It may be an urban myth that racism kept Metro out of Georgetown (while many residents did oppose a station, Metro planners hadn’t included the neighborhood in initial plans in the first place), but according to a graduate paper from 1994 that Rethink College Park found and put online, it played a significant role in the decision to locate College Park’s Green Line stop where it is, far from campus.

According to the paper, an alignment that would have run along the western edge of the University of Maryland campus received the support of the Maryland DOT and the WMATA board, and generated 5-7 times the ridership compared to the more eastern alignment that was eventually built. Many groups weighed in—

residents of various neighborhoods who all wanted the line to stay away from their homes, residents of Greenbelt who wanted a station in their town, and others. But one big voice was the University’s, and at the time, the University didn’t want a station located nearby.

The University of Maryland started as an agricultural school, and was almost entirely white into the 1970s. As a result, its administration at the time was suspicious of a connection with urban Washington and of the people who lived there, many of whom were African-American at a time of significant racial tension. The paper quotes “a distinguished campus historian” who said, “[University] President [Wison Homer] Elkins didn’t want undesirable elements on campus, which [to him] meant black people from Washington.”

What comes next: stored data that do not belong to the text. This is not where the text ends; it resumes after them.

-- ==== Sys2Proof/Machine/Link.lean ====
section
/-! DEFINITION. Links (11): remote copies (R257 to R260), remote signals (R261, R262) and collectives
(R263 to R271; the order of reductions 04 R93). -/

namespace Sys2Proof.Machine

open Sys2Proof

/-- A view of a kind and a peer, for the engines' functions. -/
def linkView (kind peer : Nat) : RecView := { plainView with kind := kind, peer := peer }

/-- Bytes of a range in row 0 that are in bounds: a prefix. -/
def rowFit (r : RecView) (off n : Nat) : Nat := if r.extentY = 0 then 0 else min n (r.extentX - off)

/-! ### RPUT and RGET -/

/-- The issuing core's own pending bytes at the peer's places are discarded (11 R259). -/
def State.discardAt (s : State) (o : AsyncOp) (peer : Nat) (vas : List Nat) : State :=
  let at_ := vas.filterMap fun va => match (s.destAt o (linkView 3 peer) va).1 with
    | .here pa => some pa
    | .peer a => some a
    | _ => none
  s.modCore o.core fun c =>
    let rest := (Sp.get [] c.remote peer).filter fun kv => !at_.contains kv.1
    if Sp.has c.remote peer then { c with remote := Sp.put c.remote peer rest } else c

/-- A remote copy at issue (11 R258). `dk` and `sk` are the kinds of its records. -/
def remoteRun (ins : Instr) (x : XForm) (dk sk : Nat) (s : State) : Out :=
  let i := begin_ ins s
  let g := i.g
  let noobj := x.mod.getLsbD 6
  let dv := recView (g.breg (auxRec x))
  let sv := recView (g.breg (immRec x))
  let stop := fun (f : Flt) => (i.faultAll f).out
  let oob := fun (v : RecView) (off idx : Nat) =>
    ({ cause := 0x03#8, vline := vlineOf (v.eaInt off 0), recIdx := some (BitVec.ofNat 5 idx) } : Flt)
  if i.run = 0#32 then i.out
  else if i.writeBarred then (i.fault i.run { cause := 0x02#8 }).out
  else match i.uniPoison ([(x.b, 1), (x.c, 1)] ++ (if noobj then [] else [(x.d, 1)]) ++ [(x.a, 1)]),
      i.s.recFault i.n dv (auxRec x) false true [dk], i.s.recFault i.n sv (immRec x) true false [sk] with
    | some f, _, _ => stop f
    | _, some f, _ => stop f
    | _, _, some f => stop f
    | none, none, none =>
      let dOff := uniVal g x x.a 1
      let sOff := uniVal g x x.b 1
      let n := uniVal g x x.c 1
      let obj := uniVal g x x.d 1
      let objLen := if x.mod.getLsbD 5 then 24 else 16
      let dExt := rowFit dv dOff n
      let sExt := rowFit sv sOff n
      if n < 4 ∨ 2 ^ 24 < n ∨ n % 4 ≠ 0 ∨ dOff % 4 ≠ 0 ∨ sOff % 4 ≠ 0 then stop { cause := 0x07#8 }
      else if !noobj && obj % 16 != 0 then stop { cause := 0x07#8 }
      else if !noobj && decide ((i.s.team g.team).ssize < obj + objLen) then stop { cause := 0x03#8 }
      else if dExt < n ∧ dv.oobTrap then stop (oob dv dOff (auxRec x))
      else if sExt < n ∧ sv.oobTrap then stop (oob sv sOff (immRec x))
      else
        let i := if dExt < n ∨ sExt < n then i.mod fun g => g.raiseFlags flagOob else i
        let dst := dv.base + dOff
        let src := sv.base + sOff
        let k : OpKind := if dk = 3 then .rput dv.peer dst src n dExt sExt
          else .rget sv.peer dst src n dExt sExt
        let o : AsyncOp := { i.newOp k with
          obj := if noobj then none else some obj, stat := x.mod.getLsbD 5, credit := n }
        let op := i.s.serial
        let vas := (List.range dExt).map (dst + ·)
        let i := i.modS fun s => (s.startOp o).claimFor op (linkView dk dv.peer) vas []
        (i.modS fun s => if dk = 3 then s.discardAt o dv.peer vas else s).out

/-- `RPUT`: local memory to a peer. -/
def execRput (x : XForm) (s : State) : Out := remoteRun (.rput x) x 3 0 s
/-- `RGET`: a peer's memory to local memory. -/
def execRget (x : XForm) (s : State) : Out := remoteRun (.rget x) x 0 3 s

/-- Two byte ranges share a line. -/
def linesMeet (a n b m : Nat) : Bool :=
  decide (0 < n) && decide (0 < m) && decide (a / 128 ≤ (b + m - 1) / 128) &&
    decide (b / 128 ≤ (a + n - 1) / 128)

/-- An `RPUT` follows the earlier ones of its group to its peer where their lines meet (11 R259). -/
def State.putBlocked (s : State) (op peer dst n : Nat) : Bool :=
  s.ops.any fun kv => decide (kv.1 < op) && kv.2.group == (s.opOf op).group &&
    (match kv.2.kind with
      | .rput p d _ _ de _ => p == peer && linesMeet d de dst n
      | _ => false)

/-- The issuing core's pending bytes at the peer's home lie over what an `RGET` reads there (11 R258). -/
def State.overRemote (s : State) (o : AsyncOp) (r : RecView) (lines_ : List Nat) (q : Source) : Source :=
  let mine := Sp.get [] (s.core o.core).remote r.peer
  if mine.isEmpty then q
  else lines_.foldl (fun (q : Source) (ln : Nat) =>
    let base := match (s.translate o.core (s.launch o.launch).asid (128 * ln) .load).1 with
      | .ok p => if r.peer = s.fw.deviceId then some p.1 else none
      | .error _ => none
    let base := if r.peer = s.fw.deviceId then base
      else (s.peerAsid (s.launch o.launch).owner (s.launch o.launch).asid r.peer).map fun a =>
        a * 2 ^ 57 + 128 * ln
    match base with
    | none => q
    | some b => { q with
      bytes := (List.range 128).foldl (fun m k => match Sp.get? mine (b + k) with
        | some v => Sp.set 0#8 m (128 * ln + k) v
        | none => m) q.bytes }) q

/-- Lines of a byte range. -/
def rangeLines (a n : Nat) : List Nat := (pieces a n).map fun p => lineOf p.1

As a result, the University was publicly silent on the alignment issue despite support from students and faculty, at a time when advocacy from the University would have shifted the balance toward a campus station. The University also wanted to keep the station away to limit construction of large amounts of parking near campus, a worthwhile goal, but according to the paper, Metro was willing to keep parking to a minimum and move parking to the station at the end of the line, which would have been near the Beltway intersection with I-95.

The University also insisted on a tunnel to minimize noise and the effect on pedestrians, which contributed to ultimately forcing a much greater inconvenience on pedestrians of having to ride shuttle buses to the distant station. This is very relevant because today, the University is again advocating for a transit line (this time, the light rail Purple Line from New Carrollton to Bethesda) to be built in a less convenient location (along the edge of campus rather than along a central road).

Rethink College Park has been running a series of articles opposing the administration’s position. But clearly, despite three decades, the evolution of College Park into an inner ring suburb of a growing metropolitan area, and a significant increase in public support for transit, the conception of Maryland as a rural agricultural college, or at least a sleepy suburban one, is still hard to shake.